I have excel data file with thousands of rows and columns.
I am using python and have started using pandas dataframes to analyze data.
What I want to do in column D is to calculate annual change for values in column C for each year for each ID.
I can use excel to do this – if the org ID is same are that in the prior row, calculate annual change (leaving the cells highlighted in blue because that’s the first period for that particular ID). I don’t know how to do this using python. Can anyone help?
Add a comment
|
1 Answer
Assuming the dataframe is already sorted
df.groupby(‘ID’).Cash.pct_change()
However, you can speed things up with the assumption things are sorted. Because it’s not necessary to group in order to calculate percentage change from one row to next
df.Cash.pct_change().mask(
df.ID != df.ID.shift()
)
These should produce the column values you are looking for. In order to add the column, you’ll need to assign to a column or create a new dataframe with the new column
df[‘AnnChange’] = df.groupby(‘ID’).Cash.pct_change()
3 Comments
ps1495
Thanks!
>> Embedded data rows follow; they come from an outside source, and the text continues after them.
/-- O42: the memories: a repair goes ahead with the chunk at the tick after GO, or fails without a spare row; three frames later
the chunk lies in a spare row; a temperature sample sets the refresh state of the next tick by R153's thresholds; a scrub
read counts a corrected error and poisons an uncorrectable one; a row chunk's count of corrected errors lapses after 24 h;
an invalidation of translations is BUSY until it is done, and then no engine holds one of the context, or of any; the page
of a failed repair is retired then (the model's choice: log entry 129) (R142, R153, R156, R158–R162). -/
def Obligations.MemoryUpkeep : Prop :=
  ∀ (v : Word) (stalls : BitVec 16) (mem : Fin 9) (temp : Byte) (g : BitVec 34) (s : State),
    let pa := g.toNat * 64
    (∀ t0, s.memx.repairGo = some t0 → t0 < s.now → s.spares (memOf s.repairChunk) = 0 → exec .repairStart s = .next
      ((((s.mark Reg.MEM_REPAIR_STATUS_NO_SPARE).mark Reg.MEM_EVENT_REPAIR_FAIL).put Reg.MEM_REPAIR_CTRL_GO 0).modMem fun x =>
        { x with repairGo := none, retireDue := insertSorted (s.repairChunk / 65536 * 65536) x.retireDue }))
    ∧ (∀ t0, s.memx.repairGo = some t0 → t0 < s.now → s.spares (memOf s.repairChunk) ≠ 0 → exec .repairStart s = .next
      ((((s.mark Reg.MEM_REPAIR_STATUS_BUSY).mark Reg.MEM_STATUS_REPAIR_BUSY).put Reg.MEM_REPAIR_STATUS_STALL 0).modMem
        fun x => { x with repairGo := none, repair := some (s.repairChunk, s.now) }))
    ∧ (∀ a t0, s.memx.repair = some (a, t0) → t0 + 3 ≤ s.now → exec (.repairDone stalls) s = .next
      (((((((s.put Reg.MEM_REPAIR_STATUS_BUSY 0).put Reg.MEM_STATUS_REPAIR_BUSY 0).put Reg.MEM_REPAIR_CTRL_GO 0).mark Reg.MEM_REPAIR_STATUS_DONE).mark
        Reg.MEM_EVENT_REPAIR_DONE).put Reg.MEM_REPAIR_STATUS_STALL stalls.toNat).setSpares (memOf a) (s.spares (memOf a) - 1)
          |>.modMem fun x => { x with repair := none, repaired := x.repaired ++ [a] }))
    ∧ (exec (.memTempSample mem temp) s = .next ((s.put (tempFld mem) temp.toNat).modMem fun x => { x with
        refreshDue := sset (fun _ => (0, 0)) x.refreshDue mem (refreshNext (s.get (refreshFld mem)) temp.toNat, s.now + 1) }))
    ∧ (∀ θ, (85 < θ → θ ≤ 95 → refreshNext 0 θ = 1) ∧ (95 < θ → refreshNext 0 θ = 2) ∧ (θ ≤ 85 → refreshNext 0 θ = 0)
        ∧ (θ < 82 → refreshNext 1 θ = 0) ∧ (92 ≤ θ → refreshNext 2 θ = 2))
    ∧ (s.on Reg.MEM_CTRL_SCRUB_EN = true → paExists pa = true → memOf pa ≠ 9 →
      exec (.scrubRead g .clean) s = .next s ∧ exec (.scrubRead g .corrected) s = .next (s.correctedErr pa none)
      ∧ exec (.scrubRead g .uncorrectable) s = .next (s.markUe pa none))
    ∧ (let w := sget (fun _ => (0, 0)) s.memx.ceCount (chunkOf pa)
       w.1 ≠ 0 → w.2 + dayTicks ≤ s.now → exec (.ceWindowExpire g) s = .next
        (s.modMem fun x => { x with ceCount := sset (fun _ => (0, 0)) x.ceCount (chunkOf pa) (0, 0) }))
    ∧ (v.getLsbD 7 = true → s.on Reg.MEM_XLAT_INVAL_BUSY = false → exec (.memXlatInval .firmware v) s = .next
        (((s.mark Reg.MEM_XLAT_INVAL_BUSY).mark Reg.MEM_STATUS_XLAT_BUSY).modMem fun x =>
          { x with inval := some (if v.getLsbD 6 then none else some (v.toNat % 64)) }))
    ∧ (v.getLsbD 31 = true → s.on Reg.MEM_REPAIR_STATUS_BUSY = false → s.canon = true → s.memx.repairGo = none →
        ∃ t, exec (.memRepairGo .firmware v) s = .next t ∧ t.get Reg.MEM_REPAIR_CTRL_GO = 1 ∧ t.memx.repairGo = some s.now
          ∧ t.get Reg.MEM_REPAIR_CTRL_PAGE = v.toNat % 2 ^ 24 ∧ t.get Reg.MEM_REPAIR_CTRL_CHUNK = v.toNat / 2 ^ 24 % 64)
    ∧ (∃ f : MemSt → MemSt, exec .memXlatDone s = .next (((s.put Reg.MEM_XLAT_INVAL_BUSY 0).put Reg.MEM_STATUS_XLAT_BUSY 0).modMem f)
        ∧ (∀ c, s.memx.inval = some (some c) → (f s.memx).tlb = s.memx.tlb.filter fun x => x.ctx != c)
        ∧ (s.memx.inval = some none → (f s.memx).tlb = [])
        ∧ (f s.memx).inval = none ∧ (f s.memx).retireDue = []
        ∧ (f s.memx).retired = s.memx.retireDue.foldl (fun l p => insertSorted p l) s.memx.retired)

/-- O43: the ring loops and the lanes, every form of each command. A ring that has held for 16 frames is LOCKED and its tone check
begins; an attempt that does not acquire in 16 frames fails. The end of a sweep moves the ring to its extremum, which a
calibration of its port keeps, or fails the attempt where there is none. A tone check that ends sound verifies the ring, takes
up the rings of its bus after an attempt, ends the quiet time of its lanes where it is a transmit ring, and a failed one raises
WRONG_LAMBDA and fails the attempt. A lane alarm is counted and sent to the source of the lane, but not in the dark gap; at its
source the ring of that lane is quiet for the short check. A message of a lane's move takes effect 18 frames later at its
receiver, and so does the sender's own: the lane travels on λ16, its quiet time ends, or it is back, and then λ16 takes a lane
whose wavelength was lost. A request for a move is met where λ16 is free and AUTO_SWAP is 1, and is otherwise refused (log
entry 157); a refusal holds the cells of its port. Messages of the service lane are heard only where it runs
(R244–R251, R261). -/
def Obligations.RingsAndLanes : Prop :=
  ∀ (r : RingName) (ext : Option (BitVec 16)) (tones : List Tone) (port : Fin 16) (m : LinkMsg) (s : State),
    let p := r.port.val
    let lam := r.lam.val
    let k := ringKey p r.rx lam
    let x := s.tuner k
    let lane := m.count.toNat % 16
    let q := m.port.toNat
    let lock := exec (.ringLock r) s
    let sweep := exec (.ringSweepEnd r ext) s
    let check := exec (.toneCheckEnd r tones) s
    let switch := exec (.laneMoveSwitch port) s
    -- the ring loop locks, or its attempt fails
    (x.st = 2 → 16 ≤ x.good → lock = .next (s.modTuner k fun y => { y with st := 3, acquire := none, check := some (s.now, 512) }))
    ∧ (∀ t0, x.st = 2 → x.good < 16 → x.acquire = some t0 → 0 < x.attempt → t0 + 16 ≤ s.now → lock = .next (s.attemptFails p r.rx lam))
    ∧ (x.st ≠ 2 ∨ (x.good < 16 ∧ (x.acquire = none ∨ x.attempt = 0 ∨ ∃ t0, x.acquire = some t0 ∧ s.now < t0 + 16)) → lock = .next s)
    -- a sweep
    ∧ (∀ t0, x.sweep = some t0 → x.st = 1 → t0 + 250 ≤ s.now →
      (ext = none → sweep = .next (s.attemptFails p r.rx lam))
      ∧ (∀ h, ext = some h →
        let calibrated : Prop := ∃ c, s.opt.cal = some c ∧ c.1 = 0 ∧ c.2.1 = p
        (calibrated → sweep = .next (s.modTuner k fun y => { y with
          st := 2, sweep := none, heater := h.toNat, good := 0, acquire := some s.now, hcal := some h.toNat }))
        ∧ (¬ calibrated → sweep = .next (s.modTuner k fun y => { y with
          st := 2, sweep := none, heater := h.toNat, good := 0, acquire := some s.now }))))
    ∧ (x.sweep = none ∨ x.st ≠ 1 ∨ (∃ t0, x.sweep = some t0 ∧ s.now < t0 + 250) → sweep = .next s)
    -- a tone check
    ∧ (∀ t0 n, x.check = some (t0, n) → s.on Reg.OPT_CTRL_TONE_EN = true → t0 + n ≤ s.now → x.st = 3 ∨ x.st = 4 →
        let t := s.modTuner k fun y => { y with tone := strongest tones }
        let verified := t.modTuner k fun y => { y with st := 4, attempt := 0, check := some (s.now, 512) }
        let resumed := (if 0 < x.attempt then verified.resumeBus p r.rx lam else verified).goAfter p r.rx lam
        (toneOk (t.expected p r.rx lam) tones = false → check = .next ((t.wrongLambda p r.rx lam tones).attemptFails p r.rx lam))
        ∧ (toneOk (t.expected p r.rx lam) tones = true →
          (r.rx = true → check = .next (resumed.refreshPort p))
          ∧ (r.rx = false → check = .next (((List.range 16).foldl (fun u j =>
              if laneWave (u.txSpare p) j = lam then u.quietOff p (32 + j) else u) resumed).refreshPort p))))
    ∧ (x.check = none ∨ s.on Reg.OPT_CTRL_TONE_EN = false ∨ (x.st ≠ 3 ∧ x.st ≠ 4) ∨ (∃ t0 n, x.check = some (t0, n) ∧ s.now < t0 + n) → check = .next s)
    -- lane alarms
    ∧ (∀ w lanes l, (s.port port).alarm = (w, lanes) :: l →
        let t0 := s.modPort port fun y => { y with alarm := l }
        (s.on (Reg.OPT_PORT_STATUS_GAP port) = false → exec (.laneAlarm port) s = .next
          (((t0.bump (Reg.OPT_PORT_ALARM_CNT_COUNT port)).mark Reg.OPT_EVENT_LANE_ALARM).each lanes fun t j =>
            (t.shortCheck (ringKey port true (laneWave (t.sourceSpare port w) j))).sendTo t.moduleId w
              (.lane (t.linkMsg 1 0 w (t.farPort port w) j 0 0 0))))
        ∧ (s.on (Reg.OPT_PORT_STATUS_GAP port) = true → exec (.laneAlarm port) s = .next t0))
    ∧ ((s.port port).alarm = [] → exec (.laneAlarm port) s = .next s)
    ∧ (s.serviceUp port = true →
      exec (.laneAlarmMessage port m) s = .next ((s.quietOn q (32 + lane)).shortCheck
        (ringKey q false (laneWave ((s.quietOn q (32 + lane)).txSpare q) lane)))
      -- a lane's move
      ∧ exec (.laneMove port m) s = .next (s.modPort q fun y =>
        let z := sget (fun _ => {}) y.sources m.src.toNat
        { y with sources := sset (fun _ => {}) y.sources m.src.toNat { z with change := some (if z.txSpare = lane then 31 else lane, s.now + 18) } })
      ∧ (let refused := s.sendTo s.moduleId m.src.toNat (.lane (s.linkMsg 4 0 m.src.toNat (s.farPort q m.src.toNat) lane 0 0 0))
         let done : Prop := s.txSpare q = lane ∨ ∃ y, (s.port q).move = some y ∧ y.lane = lane
         (done → exec (.laneMoveRequest port m) s = .next s)
         ∧ (¬ done → s.spareFree q = true → s.on Reg.OPT_CTRL_AUTO_SWAP = true → exec (.laneMoveRequest port m) s = .next (s.startMove q lane false))
         ∧ (¬ done → s.spareFree q = false ∨ s.on Reg.OPT_CTRL_AUTO_SWAP = false → exec (.laneMoveRequest port m) s = .next refused))
      ∧ ((s.port q).hold = [] → exec (.laneMoveRefusal port m) s = .next s)
      ∧ ((s.port q).hold ≠ [] → exec (.laneMoveRefusal port m) s = .next (s.mark (Reg.OPT_PORT_STATUS_RX_HOLD q))))
    ∧ (s.serviceUp port = false → exec (.laneAlarmMessage port m) s = .next s ∧ exec (.laneMove port m) s = .next s
      ∧ exec (.laneMoveRequest port m) s = .next s ∧ exec (.laneMoveRefusal port m) s = .next s)
    ∧ (∀ y, (s.port port).move = some y → y.at_ + 18 ≤ s.now →
      let moved (l : Nat) := (s.put (Reg.OPT_PORT_LANE_TX_SPARE port) l).modPort port fun z => { z with move := none }
      (y.back = false → switch = .next
        ((((((moved y.lane).quietOff port y.lane).quietOff port (64 + y.lane)).quietOff port (32 + y.lane)).refreshPort port).sendBeacon port))
      ∧ (y.back = true → let t := (moved 31).refreshPort port
        (∀ l, t.lostLane port = some l → t.on Reg.OPT_CTRL_AUTO_SWAP = true → switch = .next ((t.startMove port l false).sendBeacon port))
        ∧ (t.lostLane port = none ∨ t.on Reg.OPT_CTRL_AUTO_SWAP = false → switch = .next (t.sendBeacon port))))
    ∧ ((s.port port).move = none ∨ (∃ y, (s.port port).move = some y ∧ s.now < y.at_ + 18) → switch = .next s)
Would this ignore calculating the % change for the rows highlighted (the first year for the ID)? Also - do I still have to loop through the data frame? Sorry for the basic questions - this is my second data into data frames.
piRSquared
Why don’t you try it and see 🙂
ps1495
Thanks! Both the options you proposed worked. I really appreciate your quick response. Have a good evening.